You don’t have to whip him into shape like a drill sergeant. We all love that idea but we can do better, right? Teach him some First Principles of Masculinity like authenticity, mission, service, vulnerability, generosity, selflessness, discipline and others that are grounded in love. Show him you care about him enough to challenge the macho code. Prove to him that you love him enough to hold him when he touches his emotions, and that he doesn’t have to “suck it up”.
Try to resist the easy path of throwing other men under the bus because it’s safer, or because it’s popular now, or because maybe you have an illusion you’re better. Let’s not confuse “machismo” with “masculinity”. Resist the trend to trash masculinity and teach him the difference.

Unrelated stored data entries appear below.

-- ==== Sys2Proof/Machine/Script.lean ====
section
/-! DEFINITION. The script statements of the spec's test programs (30_encoding.md R84, R85) and the harness
that presents them: the controller's side of the bus, outside the block. -/

namespace Sys2Proof.Machine

/-- Primitive statements (R84). -/
inductive Stmt where
  | pins (c d : Level)
  | drive (c d : Level)
  | reset (mask : Nat)
  | save
  | powerOn (mask : Nat)
  deriving DecidableEq, Repr

abbrev Script := List Stmt

/-- The effective levels: the AND of the controller's drive and the block's outputs (30_encoding.md R78,
70_reset_and_hazards.md R245). -/
def effectiveLevels (c d : Level) (s : State) : Level × Level := (c && s.sclOut, d && s.sdaOut)

/-- The one call a statement makes in a state (R84). -/
def Stmt.instr (s : State) : Stmt → Instr
  | .pins c d => .pinChange c d
  | .drive c d => .pinChange (effectiveLevels c d s).1 (effectiveLevels c d s).2
  | .reset mask => .reset mask
  | .save => .saveRequest
  | .powerOn mask => .powerOn mask

/-- Present a statement as the only pending call and take one step. -/
def Stmt.run (st : Stmt) (s : State) : Host.Outcome State Fault Refusal :=
  step { s with calls := [encode (st.instr s)] }

/-- Run a script, stopping where a step stops. -/
def Script.run : Script → State → Host.Outcome State Fault Refusal
  | [], s => .next s
  | st :: rest, s =>
    match st.run s with
    | .next t => Script.run rest t
    | .fault r => .fault r
    | .refused r => .refused r

/-! ## The statements of R85 -/

def scriptStart : Script := [.drive true false, .drive false false]

def scriptRestart : Script := [.drive false true, .drive true true, .drive true false, .drive false false]

def scriptStop : Script := [.drive false false, .drive true false, .drive true true]

/-- `TX b` -/
def sendBit (b : Level) : Script := [.drive false b, .drive true b, .drive false b]

/-- `TXB x`, most significant bit first (R76). -/
def sendByte (x : Byte) : Script :=
  sendBit (x.getLsbD 7) ++ sendBit (x.getLsbD 6) ++ sendBit (x.getLsbD 5) ++ sendBit (x.getLsbD 4) ++
  sendBit (x.getLsbD 3) ++ sendBit (x.getLsbD 2) ++ sendBit (x.getLsbD 1) ++ sendBit (x.getLsbD 0)

/-- `RX`, and `RXACK`, which is the same clock pulse. -/
def receiveBit : Script := [.drive false true, .drive true true, .drive false true]

/-- `RXB` -/
def receiveByte : Script :=
  receiveBit ++ receiveBit ++ receiveBit ++ receiveBit ++ receiveBit ++ receiveBit ++ receiveBit ++ receiveBit

/-- `ACK` and `NACK`: the controller's answer to a read byte (R77). -/
def answer (a : Ack) : Script := sendBit a.level

end Sys2Proof.Machine
end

Listen Ben, I’ve got an 18-year-old nephew who just left for his first year in college. I’m calling him several times a week to do all the things I just mentioned because, to be honest, I wish someone would have done that for me. I’m dedicated to cultivating a loving relationship where I can inspire him to become familiar with his inner world. I assure you I will NOT be working to help him become more afraid or – god forbid – to “worry” that any of his mistakes will “follow him around for the rest of his life”. I’d rather inspire him with love than motivate him with fear. NOBODY should spend their life “worrying” they can’t overcome their past. With every new breath, each of us inherits the right to recreate ourselves, to learn from the past but not cling to it, to step into a greater version of ourselves. I want my nephew to know that his past cannot define him.
I want him to meet the present – and everyone in it – from a place of love. Not fear.

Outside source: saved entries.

theorem witness_grouped_rows :
    Instr.ackReadFall true false ∈ [Instr.idleFall true false, .addressingFall true false, .ackReadFall true false] ∧
    Instr.ackWriteFall true false ∈ [Instr.ackReadAddrFall true false, .ackWriteFall true false] ∧
    Instr.waitingRise true false ∈ [Instr.idleRise true false, .waitingFall true false, .waitingRise true false] ∧
    Instr.nackWriteRise true false ∈ [Instr.ackWriteRise true false, .nackWriteRise true false] ∧
    Instr.writingRise true false ∈
      [Instr.readingFall true false, .readingRise true false, .writingFall true false, .writingRise true false] := by decide

theorem witness_WritingFallReleasesBothLines :
    (inState .writing (some .mem)).fault = none ∧ (inState .writing (some .mem)).active ≠ none ∧
      (inState .writing none).fault = none ∧ (inState .writing none).active = none := by decide

/-- ReadingRiseEndsTheByteAtZero: count 0, and the counts 1 and 8. -/
theorem witness_ReadingRiseEndsTheByteAtZero :
    (inState .reading (some .rtc)).fault = none ∧ (inState .reading (some .rtc)).active ≠ none ∧
      (inState .reading (some .rtc)).bitCount = 0 ∧ reading.active ≠ none ∧ reading.bitCount ≠ 0 ∧
      { reading with bitCount := 1 }.bitCount ≠ 0 ∧ (inState .reading none).active = none := by decide

/-- AddressingRiseShiftsAndRecognises: a state for each clause. -/
theorem witness_AddressingRiseShiftsAndRecognises :
    let s : Byte → State := fun b => { inState .addressing none with bitCount := 7, srIn := b }
    (inState .addressing none).fault = none ∧ (inState .addressing none).bitCount ≠ 7 ∧
    (s 0x50).bitCount = 7 ∧ (s 0x50).rtcEnabled = true ∧ (s 0x50).memEnabled = true ∧
    ((s 0x50).srIn <<< 1 ||| (if true then 1 else 0) = 0xA1) ∧ ((s 0x50).srIn <<< 1 ||| (if false then 1 else 0) = 0xA0) ∧
    ((s 0x54).srIn <<< 1 ||| (if true then 1 else 0) = 0xA9) ∧ ((s 0x54).srIn <<< 1 ||| (if false then 1 else 0) = 0xA8) ∧
    ((s 0x51).srIn <<< 1 ||| (if true then 1 else 0) = 0xA3) := by decide

/-- WritingRiseShiftsAndDelivers: the last bit and an earlier one, for each responder. -/
theorem witness_WritingRiseShiftsAndDelivers :
    savingState.fault = none ∧ savingState.active = some .rtc ∧ savingState.bitCount = 7 ∧
      (inState .writing (some .mem)).active = some .mem ∧ (inState .writing (some .mem)).bitCount ≠ 7 := by decide

/-- ReadingFallDrivesTheNextBit: counts 0, 1, 7 and 8. -/
theorem witness_ReadingFallDrivesTheNextBit :
    reading.fault = none ∧ reading.active = some .mem ∧ reading.bitCount = 8 ∧
      { reading with bitCount := 0 }.bitCount = 0 ∧ 0 < { reading with bitCount := 1 }.bitCount.toNat ∧
      { reading with bitCount := 7 }.bitCount.toNat < 8 := by decide

theorem witness_MissingResponderRaisesTheFault :
    (inState .reading none).fault = none ∧ (inState .reading none).active = none ∧ (inState .reading none).busState = .reading ∧
      true ≠ (inState .reading none).prevClock := by decide

theorem witness_FaultedBlockTakesNoStep :
    { fresh with fault := some .noActiveResponder }.fault = some .noActiveResponder ∧
      ∀ mask, Instr.pinChange true true ≠ .powerOn mask := ⟨rfl, by simp⟩

theorem witness_RtcDataWriteResult : fresh.fault = none ∧ fresh.store.wf = true := by decide

/-- The first and the last address above the time window. -/
theorem witness_RtcReadAboveTheTimeWindow :
    { fresh with rtcReg := 0x10 }.fault = none ∧ 0x10 ≤ { fresh with rtcReg := 0x10 }.rtcReg.toNat ∧
      0x10 ≤ { fresh with rtcReg := 0xFF }.rtcReg.toNat := by decide

/-- The first and the last address of the time window. -/
theorem witness_RtcReadInTheTimeWindow :
    fresh.fault = none ∧ fresh.store.wf = true ∧ fresh.rtcReg.toNat < 0x10 ∧ { fresh with rtcReg := 0x0F }.rtcReg.toNat < 0x10 := by
  decide

theorem witness_MemReadResult :
    fresh.memReg.toNat ≤ 0x7F ∧ { fresh with memReg := 0x7F }.fault = none ∧ { fresh with memReg := 0x7F }.memReg.toNat ≤ 0x7F := by
  decide

theorem witness_ChecksumCoversTheOtherPersistentBytes : Memory.wf [(0x10, 0x05), (0x3E, 0xFF), (0x40, 0x10)] = true := by decide

theorem witness_ResetStateIsAPowerOn : fresh.draws = 0 := rfl

theorem witness_AcknowledgedReadPrefetches :
    (inState .ackRead (some .rtc)).fault = none ∧ (inState .ackRead (some .rtc)).active = some .rtc ∧
      (inState .ackRead (some .mem)).active = some .mem := by decide

end Sys2Proof.Tests
end

/-! ### The checksum of the configuration store (20_memory.md R60) -/

section

namespace Sys2Proof.Machine

/-- The model's recursive sum is the sum over the list of the range's addresses. -/
theorem Memory.sumFrom_eq_sum_range' (m : Memory) (n lo : Nat) :
    m.sumFrom n lo = ((List.range' lo n).map fun a => (m.read a).toNat).sum := by
  induction n generalizing lo with
  | zero => rfl
  | succ n ih => rw [Memory.sumFrom, ih, List.range'_succ, List.map_cons, List.sum_cons]

/-- The checksum as one sum over the 239 addresses it covers (20_memory.md R60). -/
theorem Memory.checksum_eq_ofNat_sum (m : Memory) :
    m.checksum = BitVec.ofNat 8
      (((List.range' 0x40 192 ++ List.range' 0x10 47).map fun a => (m.read a).toNat).sum + 1) := by
  rw [Memory.checksum, Memory.sumFrom_eq_sum_range', Memory.sumFrom_eq_sum_range', List.map_append, List.sum_append]

/-- A read after `RecomputeChecksum()` (20_memory.md R60): the checksum at its address, the old byte elsewhere. -/
theorem Memory.read_recomputeChecksum {m : Memory} (h : m.wf = true) (a : Nat) :
    m.recomputeChecksum.read a = if a = 0x3F then m.checksum else m.read a :=
  Memory.read_write h Memory.checksumAddr a m.checksum

/-- Settles O53: the checksum is the list sum, which the byte already takes modulo 256, and it is the only byte
written. -/
theorem checksumCoversTheOtherPersistentBytes : Obligations.ChecksumCoversTheOtherPersistentBytes := by
  intro m hwf sum
  constructor
  · have hmod : BitVec.ofNat 8 ((sum + 1) % 256) = BitVec.ofNat 8 (sum + 1) :=
      BitVec.eq_of_toNat_eq (by simp)
    rw [Memory.read_recomputeChecksum hwf, if_pos rfl, hmod]
    exact Memory.checksum_eq_ofNat_sum m
  · intro a ha
    rw [Memory.read_recomputeChecksum hwf, if_neg ha]

end Sys2Proof.Machine
end

/-! ### The RTC responder's calls (40_rtc_responder.md R100 to R105) -/

section

namespace Sys2Proof.Machine

/-- `zext_16(b)` as a number (40_rtc_responder.md R101). -/
theorem rtcRegOf_eq_ofNat (b : Byte) : rtcRegOf b = BitVec.ofNat 16 b.toNat :=
  (BitVec.ofNat_toNat 16 b).symm

/-- `rtc_reg[7:0]` is the register modulo 256. -/
theorem toNat_rtcAddress (s : State) : (rtcAddress s).toNat = s.rtcReg.toNat % 256 :=
  BitVec.toNat_setWidth 8 s.rtcReg

/-- The checksum address is recognised by the register modulo 256. -/
theorem rtcAddress_eq_checksumAddr_iff (s : State) : rtcAddress s = 0x3F ↔ s.rtcReg.toNat % 256 = 0x3F := by
  rw [← toNat_rtcAddress]
  exact BitVec.toNat_inj.symm

/-- The register's successor under the mask 0xFF is its successor modulo 256 (10_state.md R31). -/
theorem advanced_rtcReg_eq_ofNat (r : BitVec 16) : (r + 1) &&& 0x00FF = BitVec.ofNat 16 ((r.toNat + 1) % 256) := by
  have hmask (n : Nat) : n &&& 255 = n % 256 := Nat.and_two_pow_sub_one_eq_mod n 8
  apply BitVec.eq_of_toNat_eq
  suffices (r.toNat + 1) % 256 = (r.toNat + 1) % 256 % 65536 by simpa [hmask]
  omega

/-- The save of 20_memory.md R61 as an event: it leaves every field but the trace. -/
theorem saveIfChecksum_eq (a : Byte) (s : State) :
    saveIfChecksum a s = { s with trace := s.trace ++ if a = 0x3F then [.save s.store] else [] } := by
  unfold saveIfChecksum
  split
  · rfl
  · rw [List.append_nil]

/-- The full effect of a data write (40_rtc_responder.md R102), which `rtcWriteData_frame` gives up to the save. -/
theorem rtcWriteData_state (b : Byte) (s : State) :
    (rtcWriteData b s).1 = { s with
      store := s.store.write (s.rtcReg.toNat % 256) b
      rtcReg := BitVec.ofNat 16 ((s.rtcReg.toNat + 1) % 256)
      trace := s.trace ++ [.write .rtc b .ack] ++
        (if s.rtcReg.toNat % 256 = 0x3F then [.save (s.store.write (s.rtcReg.toNat % 256) b)] else []) } := by
  rw [rtcWriteData, saveIfChecksum_eq]
  simp only [rtcAddress_eq_checksumAddr_iff, storeWrite, toNat_rtcAddress, advanceRtcReg, emit, advanced_rtcReg_eq_ofNat]

/-- Settles O43: the data write's full effect, and the store's own law of a read after a write. -/
theorem rtcDataWriteResult : Obligations.RtcDataWriteResult := by
  intro b s hfault hwf
  have hread := Memory.read_write hwf (s.rtcReg.toNat % 256) (v := b)
  refine ⟨(rtcWriteData b s).1, whenUnfaulted_next hfault fun s => (rtcWriteData b s).1, ?_⟩
  rw [rtcWriteData_state]
  refine ⟨rfl, ?_, ?_, ?_⟩
  · exact (hread _).trans (if_pos rfl)
  · intro a ha
    exact (hread a).trans (if_neg ha)
  · exact Memory.wf_write hwf (Nat.mod_lt _ (by decide)) b

/-- Settles O41: an unfaulted block runs `rtcStart`, which is that update. -/
theorem rtcStartResult : Obligations.RtcStartResult := by
  intro addr7 dir s hfault
  exact whenUnfaulted_next hfault fun s => (rtcStart addr7 dir s).1

/-- Settles O42: an unfaulted block runs `rtcWriteAddress`, whose register value is the byte as a number. -/
theorem rtcAddressWriteResult : Obligations.RtcAddressWriteResult := by
  intro b s hfault
  rw [← rtcRegOf_eq_ofNat]
  exact whenUnfaulted_next hfault fun s => (rtcWriteAddress b s).1

/-- Settles O46: an unfaulted block runs `rtcStop`, which is that update. -/
theorem rtcStopResult : Obligations.RtcStopResult := by
  intro s hfault
  exact whenUnfaulted_next hfault rtcStop

/-- Settles O47: both rows run the identity on an unfaulted block. -/
theorem readAckChangesNothing : Obligations.ReadAckChangesNothing := by
  intro a s hfault
  exact ⟨whenUnfaulted_next hfault id, whenUnfaulted_next hfault id⟩

end Sys2Proof.Machine
end

/-! ### The EEPROM responder's calls (41_memory_responder.md R120, R122, R123) -/

section

namespace Sys2Proof.Machine

/-- `b & 0x7F` is the byte modulo 128 (41_memory_responder.md R121). -/
theorem memRegOf_eq_ofNat (b : Byte) : memRegOf b = BitVec.ofNat 8 (b.toNat % 128) := by
  have hmask (n : Nat) : n &&& 127 = n % 128 := Nat.and_two_pow_sub_one_eq_mod n 7
  apply BitVec.eq_of_toNat_eq
  suffices b.toNat % 128 = b.toNat % 128 % 256 by simpa [memRegOf, hmask]
  omega

/-- The register's successor under the mask 0x7F is its successor modulo 128 (10_state.md R33): the carry out of
the byte is a multiple of 128. -/
theorem advanced_memReg_eq_ofNat (r : BitVec 8) : (r + 1) &&& 0x7F = BitVec.ofNat 8 ((r.toNat + 1) % 128) := by
  have hcarry : (r + 1).toNat % 128 = (r.toNat + 1) % 128 := by
    rw [BitVec.toNat_add]
    exact Nat.mod_mod_of_dvd _ (by decide)
  rw [← hcarry]
  exact memRegOf_eq_ofNat (r + 1)

/-- The full effect of a read (41_memory_responder.md R122). -/
theorem memRead_state (s : State) :
    (memRead s).1 = { s with
      memReg := BitVec.ofNat 8 ((s.memReg.toNat + 1) % 128)
      trace := s.trace ++ [.read .mem (Config.spdTable (BitVec.ofNat 7 s.memReg.toNat))] } := by
  rw [memRead, advanceMemReg, advanced_memReg_eq_ofNat, spdRead, ← BitVec.ofNat_toNat]
  rfl

/-- Settles O50: an unfaulted block runs `memRead`. The index is the register's low 7 bits, so the effect is the
same above 0x7F too. -/
theorem memReadResult : Obligations.MemReadResult := by
  intro s hfault _
  rw [← memRead_state]
  exact whenUnfaulted_next hfault fun s => (memRead s).1

/-- Settles O48: an unfaulted block runs `memStart`, which is that update. -/
theorem memStartResult : Obligations.MemStartResult := by
  intro addr7 dir s hfault
  exact whenUnfaulted_next hfault fun s => (memStart addr7 dir s).1

/-- Settles O51: an unfaulted block runs `memStop`, which is that update. -/
theorem memStopResult : Obligations.MemStopResult := by
  intro s hfault
  exact whenUnfaulted_next hfault memStop

end Sys2Proof.Machine
end

/-! ### START, STOP and the calls without an edge (42_bus_detection.md R143 to R145) -/

section

namespace Sys2Proof.Machine

theorem closeTransaction_of_active {s : State} {r : Responder} (h : s.active = some r) :
    closeTransaction s = callStop r s := by
  rw [closeTransaction, h]

theorem closeTransaction_of_inactive {s : State} (h : s.active = none) : closeTransaction s = s := by
  rw [closeTransaction, h]

/-- R144 with an open transaction: the stop call of its responder. -/
theorem stopCondition_of_active {s : State} {r : Responder} (h : s.active = some r) :
    stopCondition s = { callStop r s with active := none, busState := .idle } := by
  rw [stopCondition, closeTransaction_of_active h]

/-- R144 without a transaction, where `active` is none already. -/
theorem stopCondition_of_inactive {s : State} (h : s.active = none) :
    stopCondition s = { s with busState := .idle } := by
  rw [stopCondition, closeTransaction_of_inactive h, ← h]

/-- Settles O24: an unfaulted block takes the sample and runs `startCondition`, which is that update. -/
theorem startConditionResult : Obligations.StartConditionResult := by
  intro st s hfault
  exact pinEvent_next hfault true false startCondition

/-- Settles O25: the stop condition after the sample, which leaves `active`, so it picks the responder whose stop
call is made. -/
theorem stopConditionResult : Obligations.StopConditionResult := by
  intro st s hfault
  have hrun : exec (.stop st) s = .next (stopCondition (sample true true s)) :=
    pinEvent_next hfault true true stopCondition
  have hactive : (sample true true s).active = s.active := rfl
  refine ⟨fun hrtc => ?_, fun hmem => ?_, fun hnone => ?_⟩
  · rw [hrun, stopCondition_of_active (hactive.trans hrtc)]
    rfl
  · rw [hrun, stopCondition_of_active (hactive.trans hmem)]
    rfl
  · rw [hrun, stopCondition_of_inactive (hactive.trans hnone)]
    rfl

/-- Settles O26: each row runs `noEdge`, the identity, after the sample of its word. -/
theorem noEdgeResult : Obligations.NoEdgeResult := by
  intro st pd d s hfault
  exact ⟨pinEvent_next hfault false d noEdge, pinEvent_next hfault true false noEdge,
    pinEvent_next hfault true true noEdge⟩

end Sys2Proof.Machine
end

/-! ### The edges of the bus states (43_bus_states.md R160 to R162, R164 to R166, R168 to R171, R173,
R174, R176, R177) -/

section

namespace Sys2Proof.Machine

/-- R173: the byte is over at count 0. -/
theorem readingRise_of_zero {s : State} (h : s.bitCount = 0) : readingRise s = { s with busState := .ackRead } :=
  if_pos h

/-- R173: within the byte nothing changes. -/
theorem readingRise_of_nonzero {s : State} (h : s.bitCount ≠ 0) : readingRise s = s := if_neg h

My nephew is going to make mistakes. There’s no way life won’t hold him accountable for them, one way or another. But I retired from the fear-teaching business, Ben. With my nephew, I’m in the love-teaching business. I’d like your help in shifting the narrative from fear, shame & blame to one of love.
There’s an expression that says, “Hurt people hurt people.” Everybody knows that a frightened animal is the most dangerous. Yet here we are with millions of angry people calling for inducing more shame and fear, to “teach these guys to man up”. Except that most people’s idea of “man up” is some old-fashioned concept from the original pages of toxic masculinity
I know you’ll agree the patriarchy cannot be toppled using the patriarchy’s formula. The punitive model of “corrections” carries the stink of old men’s sweaters marinating in cigar smoke. There’s nothing new, progressive or feminine about it. In order to create a new order we need a new paradigm.
Boys who are motivated by fear grow up to become UNSAFE men. I know everybody’s clamoring for “more accountability” right now. You imagine a drill sergeant instilling honor and morals, making things right. I’m suggesting that maybe boys don’t need more fear and shame.
Hey Ben, how about we become a bit more creative than this. Let’s be a bit more courageous. How about we resist this fear-based paradigm that’s wrecked hundreds of generations of boys/men. Instead of trying to make him afraid, lets teach him to fix his gaze on being somebody loving and sensitive and beautiful right now. And when he messes up, let’s teach him to love himself enough to acknowledge his error, to make amends and move on so he’s free to create more goodness in the world.
If we intend to topple the patriarchy and the scourge of toxic masculinity, let’s try this: less fear, more love.